C is willing to hide a lot of numeric type casting details about doubles vs floats vs unsigned ints vs chars behind the magic of the "+" character, so maybe you're willing to endure a lot more type-dependent compiler magic than you're letting on here, despite so graciously speaking for many other C programmers. In fact, "p+1" might very well mean "p+4" if p is an int. Or maybe it means "p+32" if p is a FILE (on my compiler). Or maybe it means... Wow! Wait a second! That seems pretty type dependent to me, come to think of it! But that's just my opinion.
Look back; I never said the + operator wasn't type dependent. It clearly is. It's certainly true in C that no matter what, the + operator adds two numbers together. The exact nature of that addition depends on the types of the operands, but the rules for that are dead-simple, and most importantly, aren't extensible; I can't include a header file that will change those simple rules.
i.e. Once you understand how pointer arithmetic works, and you know how C's type promotion scheme works, the meaning of any addition expression is basically evident, and you have a few guarantees about the behavior of the program (for example, I can reasonably expect that my addition won't take more than a couple clock cycles, depending on what kind of casting needs to be done and the like). In languages that support operator overloading, + can literally mean anything.

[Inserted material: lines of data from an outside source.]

-- ==== Sys2Proof/Word.lean ====
section
/-! DEFINITION. The word types of the block (00_scope.md R5, R7, R8). -/

namespace Sys2Proof

/-- A byte: 8 bits, unsigned, bit 7 the most significant (R7); also the width `REG_BITS` of a
platform register (R5). -/
abbrev Byte := BitVec 8

/-- A frame word `F = f[0]*2^24 + f[1]*2^16 + f[2]*2^8 + f[3]`, bit 31 first on the wire (R8). -/
abbrev FrameWord := BitVec 32

/-- A byte address in the target's flash, the operand width of READ_BYTE (R82, decision D7). -/
abbrev FlashAddr := BitVec 16

end Sys2Proof
end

BUT clearly there is a world of difference between saying "it would be nice to have char* + char* as a short hand for string concatenation somehow" - which is roughly what I was saying - versus saying "all operators in a language should be arbitrarily overloadedable", which is roughly how you responded.
Now, I'm not saying there is an obvious way to handle "char* + char" meaningfully or safely in C. But on the other hand,
char stackString = "some literal";
is generally handled in an entirely different fashion from
int myVar = 7;
if both are declared as local stack variables - and C programmers generally have no problem learning that "=" is going to mean something quite special when declaring string literals this way, compared to other data types. Because as you say, it's just one more language rule.
The only real places where I miss operator overloading in C are when dealing with strings in performance non-critical places, any time I'm using 3D vectors, and any time I'm writing matrix math. If those were handled as primitives in the language (and as the string literal example shows, C already does go partway down that road), I'd very happily part with arbitrary operator overloading.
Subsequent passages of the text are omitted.